@[simp] theorem Units.upL_self (u : Units) (f : Ledger → Ledger) : (u.upL f).self = u.self := rfl
@[simp] theorem Units.upL_regs (u : Units) (f : Ledger → Ledger) : (u.upL f).regs = u.regs := rfl
@[simp] theorem Units.upL_out (u : Units) (f : Ledger → Ledger) : (u.upL f).out = u.out := rfl
@[simp] theorem Units.upL_free (u : Units) (f : Ledger → Ledger) : (u.upL f).free = u.free := rfl
@[simp] theorem Units.upL_todo (u : Units) (f : Ledger → Ledger) : (u.upL f).todo = u.todo := rfl
@[simp] theorem Units.upL_clk (u : Units) (f : Ledger → Ledger) : (u.upL f).clk = u.clk := rfl
@[simp] theorem Units.upL_ring (u : Units) (f : Ledger → Ledger) : (u.upL f).ring = u.ring := rfl
@[simp] theorem Units.upL_mb (u : Units) (f : Ledger → Ledger) : (u.upL f).mb = u.mb := rfl
@[simp] theorem Units.upL_chim (u : Units) (f : Ledger → Ledger) : (u.upL f).chim = u.chim := rfl
@[simp] theorem Units.upL_link (u : Units) (f : Ledger → Ledger) : (u.upL f).link = u.link := rfl
@[simp] theorem Units.upL_igtan (u : Units) (f : Ledger → Ledger) : (u.upL f).igtan = u.igtan := rfl
@[simp] theorem Units.upL_role (u : Units) (f : Ledger → Ledger) : (u.upL f).role = u.role := rfl
@[simp] theorem Units.upL_mantle (u : Units) (f : Ledger → Ledger) : (u.upL f).mantle = u.mantle := rfl
@[simp] theorem Units.upL_bud (u : Units) (f : Ledger → Ledger) : (u.upL f).bud = u.bud := rfl
@[simp] theorem Units.upL_wick (u : Units) (f : Ledger → Ledger) : (u.upL f).wick = u.wick := rfl
@[simp] theorem Units.upL_vig (u : Units) (f : Ledger → Ledger) : (u.upL f).vig = u.vig := rfl
@[simp] theorem Units.upL_rcv (u : Units) (f : Ledger → Ledger) : (u.upL f).rcv = u.rcv := rfl
@[simp] theorem Units.upL_grid (u : Units) (f : Ledger → Ledger) : (u.upL f).grid = u.grid := rfl
@[simp] theorem Units.upL_flick (u : Units) (f : Ledger → Ledger) : (u.upL f).flick = u.flick := rfl
@[simp] theorem Units.upL_ember (u : Units) (f : Ledger → Ledger) : (u.upL f).ember = u.ember := rfl
@[simp] theorem Units.upL_bcn (u : Units) (f : Ledger → Ledger) : (u.upL f).bcn = u.bcn := rfl
@[simp] theorem Units.upL_coll (u : Units) (f : Ledger → Ledger) : (u.upL f).coll = u.coll := rfl
@[simp] theorem Units.upL_tal (u : Units) (f : Ledger → Ledger) : (u.upL f).tal = u.tal := rfl
@[simp] theorem Units.upL_lamp (u : Units) (f : Ledger → Ledger) : (u.upL f).lamp = u.lamp := rfl
@[simp] theorem Units.upL_pwr (u : Units) (f : Ledger → Ledger) : (u.upL f).pwr = u.pwr := rfl
@[simp] theorem Units.upL_drains (u : Units) (f : Ledger → Ledger) : (u.upL f).drains = u.drains := rfl
@[simp] theorem Units.upL_tags (u : Units) (f : Ledger → Ledger) : (u.upL f).tags = u.tags := rfl
@[simp] theorem Units.upL_led (u : Units) (f : Ledger → Ledger) : (u.upL f).led = f u.led := rfl

@[simp] theorem Units.draw_self (u : Units) : (u.draw).self = u.self := rfl
@[simp] theorem Units.draw_regs (u : Units) : (u.draw).regs = u.regs := rfl
@[simp] theorem Units.draw_out (u : Units) : (u.draw).out = u.out := rfl
@[simp] theorem Units.draw_todo (u : Units) : (u.draw).todo = u.todo := rfl
@[simp] theorem Units.draw_clk (u : Units) : (u.draw).clk = u.clk := rfl
@[simp] theorem Units.draw_ring (u : Units) : (u.draw).ring = u.ring := rfl
@[simp] theorem Units.draw_mb (u : Units) : (u.draw).mb = u.mb := rfl
@[simp] theorem Units.draw_chim (u : Units) : (u.draw).chim = u.chim := rfl
@[simp] theorem Units.draw_link (u : Units) : (u.draw).link = u.link := rfl
@[simp] theorem Units.draw_igtan (u : Units) : (u.draw).igtan = u.igtan := rfl
@[simp] theorem Units.draw_role (u : Units) : (u.draw).role = u.role := rfl
@[simp] theorem Units.draw_mantle (u : Units) : (u.draw).mantle = u.mantle := rfl
@[simp] theorem Units.draw_bud (u : Units) : (u.draw).bud = u.bud := rfl
@[simp] theorem Units.draw_wick (u : Units) : (u.draw).wick = u.wick := rfl
@[simp] theorem Units.draw_vig (u : Units) : (u.draw).vig = u.vig := rfl
@[simp] theorem Units.draw_rcv (u : Units) : (u.draw).rcv = u.rcv := rfl
@[simp] theorem Units.draw_grid (u : Units) : (u.draw).grid = u.grid := rfl
@[simp] theorem Units.draw_flick (u : Units) : (u.draw).flick = u.flick := rfl
@[simp] theorem Units.draw_ember (u : Units) : (u.draw).ember = u.ember := rfl
@[simp] theorem Units.draw_bcn (u : Units) : (u.draw).bcn = u.bcn := rfl
@[simp] theorem Units.draw_coll (u : Units) : (u.draw).coll = u.coll := rfl
@[simp] theorem Units.draw_tal (u : Units) : (u.draw).tal = u.tal := rfl
@[simp] theorem Units.draw_led (u : Units) : (u.draw).led = u.led := rfl
@[simp] theorem Units.draw_lamp (u : Units) : (u.draw).lamp = u.lamp := rfl
@[simp] theorem Units.draw_pwr (u : Units) : (u.draw).pwr = u.pwr := rfl
@[simp] theorem Units.draw_drains (u : Units) : (u.draw).drains = u.drains := rfl
@[simp] theorem Units.draw_tags (u : Units) : (u.draw).tags = u.tags := rfl

@[simp] theorem Units.upP_self (u : Units) (f : Pwr → Pwr) : (u.upP f).self = u.self := rfl
@[simp] theorem Units.upP_regs (u : Units) (f : Pwr → Pwr) : (u.upP f).regs = u.regs := rfl
@[simp] theorem Units.upP_out (u : Units) (f : Pwr → Pwr) : (u.upP f).out = u.out := rfl
@[simp] theorem Units.upP_free (u : Units) (f : Pwr → Pwr) : (u.upP f).free = u.free := rfl
@[simp] theorem Units.upP_todo (u : Units) (f : Pwr → Pwr) : (u.upP f).todo = u.todo := rfl
@[simp] theorem Units.upP_clk (u : Units) (f : Pwr → Pwr) : (u.upP f).clk = u.clk := rfl
@[simp] theorem Units.upP_ring (u : Units) (f : Pwr → Pwr) : (u.upP f).ring = u.ring := rfl
@[simp] theorem Units.upP_mb (u : Units) (f : Pwr → Pwr) : (u.upP f).mb = u.mb := rfl
@[simp] theorem Units.upP_chim (u : Units) (f : Pwr → Pwr) : (u.upP f).chim = u.chim := rfl
@[simp] theorem Units.upP_link (u : Units) (f : Pwr → Pwr) : (u.upP f).link = u.link := rfl
@[simp] theorem Units.upP_igtan (u : Units) (f : Pwr → Pwr) : (u.upP f).igtan = u.igtan := rfl
@[simp] theorem Units.upP_role (u : Units) (f : Pwr → Pwr) : (u.upP f).role = u.role := rfl
@[simp] theorem Units.upP_mantle (u : Units) (f : Pwr → Pwr) : (u.upP f).mantle = u.mantle := rfl
@[simp] theorem Units.upP_bud (u : Units) (f : Pwr → Pwr) : (u.upP f).bud = u.bud := rfl
@[simp] theorem Units.upP_wick (u : Units) (f : Pwr → Pwr) : (u.upP f).wick = u.wick := rfl
@[simp] theorem Units.upP_vig (u : Units) (f : Pwr → Pwr) : (u.upP f).vig = u.vig := rfl
@[simp] theorem Units.upP_rcv (u : Units) (f : Pwr → Pwr) : (u.upP f).rcv = u.rcv := rfl
@[simp] theorem Units.upP_grid (u : Units) (f : Pwr → Pwr) : (u.upP f).grid = u.grid := rfl
@[simp] theorem Units.upP_flick (u : Units) (f : Pwr → Pwr) : (u.upP f).flick = u.flick := rfl
@[simp] theorem Units.upP_ember (u : Units) (f : Pwr → Pwr) : (u.upP f).ember = u.ember := rfl
@[simp] theorem Units.upP_bcn (u : Units) (f : Pwr → Pwr) : (u.upP f).bcn = u.bcn := rfl
@[simp] theorem Units.upP_coll (u : Units) (f : Pwr → Pwr) : (u.upP f).coll = u.coll := rfl
@[simp] theorem Units.upP_tal (u : Units) (f : Pwr → Pwr) : (u.upP f).tal = u.tal := rfl
@[simp] theorem Units.upP_led (u : Units) (f : Pwr → Pwr) : (u.upP f).led = u.led := rfl
@[simp] theorem Units.upP_lamp (u : Units) (f : Pwr → Pwr) : (u.upP f).lamp = u.lamp := rfl
@[simp] theorem Units.upP_drains (u : Units) (f : Pwr → Pwr) : (u.upP f).drains = u.drains := rfl
@[simp] theorem Units.upP_tags (u : Units) (f : Pwr → Pwr) : (u.upP f).tags = u.tags := rfl
@[simp] theorem Units.upP_pwr (u : Units) (f : Pwr → Pwr) : (u.upP f).pwr = f u.pwr := rfl

@[simp] theorem Units.upC_self (u : Units) (f : Rcv → Rcv) : (u.upC f).self = u.self := rfl
@[simp] theorem Units.upC_regs (u : Units) (f : Rcv → Rcv) : (u.upC f).regs = u.regs := rfl
@[simp] theorem Units.upC_out (u : Units) (f : Rcv → Rcv) : (u.upC f).out = u.out := rfl
@[simp] theorem Units.upC_free (u : Units) (f : Rcv → Rcv) : (u.upC f).free = u.free := rfl
@[simp] theorem Units.upC_todo (u : Units) (f : Rcv → Rcv) : (u.upC f).todo = u.todo := rfl
@[simp] theorem Units.upC_clk (u : Units) (f : Rcv → Rcv) : (u.upC f).clk = u.clk := rfl
@[simp] theorem Units.upC_ring (u : Units) (f : Rcv → Rcv) : (u.upC f).ring = u.ring := rfl
@[simp] theorem Units.upC_mb (u : Units) (f : Rcv → Rcv) : (u.upC f).mb = u.mb := rfl
@[simp] theorem Units.upC_chim (u : Units) (f : Rcv → Rcv) : (u.upC f).chim = u.chim := rfl
@[simp] theorem Units.upC_link (u : Units) (f : Rcv → Rcv) : (u.upC f).link = u.link := rfl
@[simp] theorem Units.upC_igtan (u : Units) (f : Rcv → Rcv) : (u.upC f).igtan = u.igtan := rfl
@[simp] theorem Units.upC_role (u : Units) (f : Rcv → Rcv) : (u.upC f).role = u.role := rfl
@[simp] theorem Units.upC_mantle (u : Units) (f : Rcv → Rcv) : (u.upC f).mantle = u.mantle := rfl
@[simp] theorem Units.upC_bud (u : Units) (f : Rcv → Rcv) : (u.upC f).bud = u.bud := rfl
@[simp] theorem Units.upC_wick (u : Units) (f : Rcv → Rcv) : (u.upC f).wick = u.wick := rfl
@[simp] theorem Units.upC_vig (u : Units) (f : Rcv → Rcv) : (u.upC f).vig = u.vig := rfl
@[simp] theorem Units.upC_grid (u : Units) (f : Rcv → Rcv) : (u.upC f).grid = u.grid := rfl
@[simp] theorem Units.upC_flick (u : Units) (f : Rcv → Rcv) : (u.upC f).flick = u.flick := rfl
@[simp] theorem Units.upC_ember (u : Units) (f : Rcv → Rcv) : (u.upC f).ember = u.ember := rfl
@[simp] theorem Units.upC_bcn (u : Units) (f : Rcv → Rcv) : (u.upC f).bcn = u.bcn := rfl
@[simp] theorem Units.upC_coll (u : Units) (f : Rcv → Rcv) : (u.upC f).coll = u.coll := rfl
@[simp] theorem Units.upC_tal (u : Units) (f : Rcv → Rcv) : (u.upC f).tal = u.tal := rfl
@[simp] theorem Units.upC_led (u : Units) (f : Rcv → Rcv) : (u.upC f).led = u.led := rfl
@[simp] theorem Units.upC_lamp (u : Units) (f : Rcv → Rcv) : (u.upC f).lamp = u.lamp := rfl
@[simp] theorem Units.upC_pwr (u : Units) (f : Rcv → Rcv) : (u.upC f).pwr = u.pwr := rfl
@[simp] theorem Units.upC_drains (u : Units) (f : Rcv → Rcv) : (u.upC f).drains = u.drains := rfl
@[simp] theorem Units.upC_tags (u : Units) (f : Rcv → Rcv) : (u.upC f).tags = u.tags := rfl
@[simp] theorem Units.upC_rcv (u : Units) (f : Rcv → Rcv) : (u.upC f).rcv = f u.rcv := rfl

@[simp] theorem Units.upR_self (u : Units) (f : RoleUnit → RoleUnit) : (u.upR f).self = u.self := rfl
@[simp] theorem Units.upR_regs (u : Units) (f : RoleUnit → RoleUnit) : (u.upR f).regs = u.regs := rfl
@[simp] theorem Units.upR_out (u : Units) (f : RoleUnit → RoleUnit) : (u.upR f).out = u.out := rfl
@[simp] theorem Units.upR_free (u : Units) (f : RoleUnit → RoleUnit) : (u.upR f).free = u.free := rfl
@[simp] theorem Units.upR_todo (u : Units) (f : RoleUnit → RoleUnit) : (u.upR f).todo = u.todo := rfl
@[simp] theorem Units.upR_clk (u : Units) (f : RoleUnit → RoleUnit) : (u.upR f).clk = u.clk := rfl
@[simp] theorem Units.upR_ring (u : Units) (f : RoleUnit → RoleUnit) : (u.upR f).ring = u.ring := rfl
@[simp] theorem Units.upR_mb (u : Units) (f : RoleUnit → RoleUnit) : (u.upR f).mb = u.mb := rfl
@[simp] theorem Units.upR_chim (u : Units) (f : RoleUnit → RoleUnit) : (u.upR f).chim = u.chim := rfl
@[simp] theorem Units.upR_link (u : Units) (f : RoleUnit → RoleUnit) : (u.upR f).link = u.link := rfl
@[simp] theorem Units.upR_igtan (u : Units) (f : RoleUnit → RoleUnit) : (u.upR f).igtan = u.igtan := rfl
@[simp] theorem Units.upR_mantle (u : Units) (f : RoleUnit → RoleUnit) : (u.upR f).mantle = u.mantle := rfl
@[simp] theorem Units.upR_bud (u : Units) (f : RoleUnit → RoleUnit) : (u.upR f).bud = u.bud := rfl
@[simp] theorem Units.upR_wick (u : Units) (f : RoleUnit → RoleUnit) : (u.upR f).wick = u.wick := rfl
@[simp] theorem Units.upR_vig (u : Units) (f : RoleUnit → RoleUnit) : (u.upR f).vig = u.vig := rfl
@[simp] theorem Units.upR_rcv (u : Units) (f : RoleUnit → RoleUnit) : (u.upR f).rcv = u.rcv := rfl
@[simp] theorem Units.upR_grid (u : Units) (f : RoleUnit → RoleUnit) : (u.upR f).grid = u.grid := rfl
@[simp] theorem Units.upR_flick (u : Units) (f : RoleUnit → RoleUnit) : (u.upR f).flick = u.flick := rfl
@[simp] theorem Units.upR_ember (u : Units) (f : RoleUnit → RoleUnit) : (u.upR f).ember = u.ember := rfl
@[simp] theorem Units.upR_bcn (u : Units) (f : RoleUnit → RoleUnit) : (u.upR f).bcn = u.bcn := rfl
@[simp] theorem Units.upR_coll (u : Units) (f : RoleUnit → RoleUnit) : (u.upR f).coll = u.coll := rfl
@[simp] theorem Units.upR_tal (u : Units) (f : RoleUnit → RoleUnit) : (u.upR f).tal = u.tal := rfl
@[simp] theorem Units.upR_led (u : Units) (f : RoleUnit → RoleUnit) : (u.upR f).led = u.led := rfl
@[simp] theorem Units.upR_lamp (u : Units) (f : RoleUnit → RoleUnit) : (u.upR f).lamp = u.lamp := rfl
@[simp] theorem Units.upR_pwr (u : Units) (f : RoleUnit → RoleUnit) : (u.upR f).pwr = u.pwr := rfl
@[simp] theorem Units.upR_drains (u : Units) (f : RoleUnit → RoleUnit) : (u.upR f).drains = u.drains := rfl
@[simp] theorem Units.upR_tags (u : Units) (f : RoleUnit → RoleUnit) : (u.upR f).tags = u.tags := rfl
@[simp] theorem Units.upR_role (u : Units) (f : RoleUnit → RoleUnit) : (u.upR f).role = f u.role := rfl

@[simp] theorem Units.upLamp_self (u : Units) (f : Lamp → Lamp) : (u.upLamp f).self = u.self := rfl
@[simp] theorem Units.upLamp_regs (u : Units) (f : Lamp → Lamp) : (u.upLamp f).regs = u.regs := rfl
@[simp] theorem Units.upLamp_out (u : Units) (f : Lamp → Lamp) : (u.upLamp f).out = u.out := rfl
@[simp] theorem Units.upLamp_free (u : Units) (f : Lamp → Lamp) : (u.upLamp f).free = u.free := rfl
@[simp] theorem Units.upLamp_todo (u : Units) (f : Lamp → Lamp) : (u.upLamp f).todo = u.todo := rfl
@[simp] theorem Units.upLamp_clk (u : Units) (f : Lamp → Lamp) : (u.upLamp f).clk = u.clk := rfl
@[simp] theorem Units.upLamp_ring (u : Units) (f : Lamp → Lamp) : (u.upLamp f).ring = u.ring := rfl
@[simp] theorem Units.upLamp_mb (u : Units) (f : Lamp → Lamp) : (u.upLamp f).mb = u.mb := rfl
@[simp] theorem Units.upLamp_chim (u : Units) (f : Lamp → Lamp) : (u.upLamp f).chim = u.chim := rfl
@[simp] theorem Units.upLamp_link (u : Units) (f : Lamp → Lamp) : (u.upLamp f).link = u.link := rfl
@[simp] theorem Units.upLamp_igtan (u : Units) (f : Lamp → Lamp) : (u.upLamp f).igtan = u.igtan := rfl
@[simp] theorem Units.upLamp_role (u : Units) (f : Lamp → Lamp) : (u.upLamp f).role = u.role := rfl
@[simp] theorem Units.upLamp_mantle (u : Units) (f : Lamp → Lamp) : (u.upLamp f).mantle = u.mantle := rfl
@[simp] theorem Units.upLamp_bud (u : Units) (f : Lamp → Lamp) : (u.upLamp f).bud = u.bud := rfl
@[simp] theorem Units.upLamp_wick (u : Units) (f : Lamp → Lamp) : (u.upLamp f).wick = u.wick := rfl
@[simp] theorem Units.upLamp_vig (u : Units) (f : Lamp → Lamp) : (u.upLamp f).vig = u.vig := rfl
@[simp] theorem Units.upLamp_rcv (u : Units) (f : Lamp → Lamp) : (u.upLamp f).rcv = u.rcv := rfl
@[simp] theorem Units.upLamp_grid (u : Units) (f : Lamp → Lamp) : (u.upLamp f).grid = u.grid := rfl
@[simp] theorem Units.upLamp_flick (u : Units) (f : Lamp → Lamp) : (u.upLamp f).flick = u.flick := rfl
@[simp] theorem Units.upLamp_ember (u : Units) (f : Lamp → Lamp) : (u.upLamp f).ember = u.ember := rfl
@[simp] theorem Units.upLamp_bcn (u : Units) (f : Lamp → Lamp) : (u.upLamp f).bcn = u.bcn := rfl
@[simp] theorem Units.upLamp_coll (u : Units) (f : Lamp → Lamp) : (u.upLamp f).coll = u.coll := rfl
@[simp] theorem Units.upLamp_tal (u : Units) (f : Lamp → Lamp) : (u.upLamp f).tal = u.tal := rfl
@[simp] theorem Units.upLamp_led (u : Units) (f : Lamp → Lamp) : (u.upLamp f).led = u.led := rfl
@[simp] theorem Units.upLamp_pwr (u : Units) (f : Lamp → Lamp) : (u.upLamp f).pwr = u.pwr := rfl
@[simp] theorem Units.upLamp_drains (u : Units) (f : Lamp → Lamp) : (u.upLamp f).drains = u.drains := rfl
@[simp] theorem Units.upLamp_tags (u : Units) (f : Lamp → Lamp) : (u.upLamp f).tags = u.tags := rfl
@[simp] theorem Units.upLamp_lamp (u : Units) (f : Lamp → Lamp) : (u.upLamp f).lamp = f u.lamp := rfl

============

TASK ITEM. Copy out the lines above exactly, beginning at the one that contains "(u.upLamp f).coll = u.coll := rfl" and ending at the one that contains "(u.upLamp f).drains = u.drains := rfl".

WRITTEN RESPONSE.
@[simp] theorem Units.upLamp_coll (u : Units) (f : Lamp → Lamp) : (u.upLamp f).coll = u.coll := rfl
@[simp] theorem Units.upLamp_tal (u : Units) (f : Lamp → Lamp) : (u.upLamp f).tal = u.tal := rfl
@[simp] theorem Units.upLamp_led (u : Units) (f : Lamp → Lamp) : (u.upLamp f).led = u.led := rfl
@[simp] theorem Units.upLamp_pwr (u : Units) (f : Lamp → Lamp) : (u.upLamp f).pwr = u.pwr := rfl
@[simp] theorem Units.upLamp_drains (u : Units) (f : Lamp → Lamp) : (u.upLamp f).drains = u.drains := rfl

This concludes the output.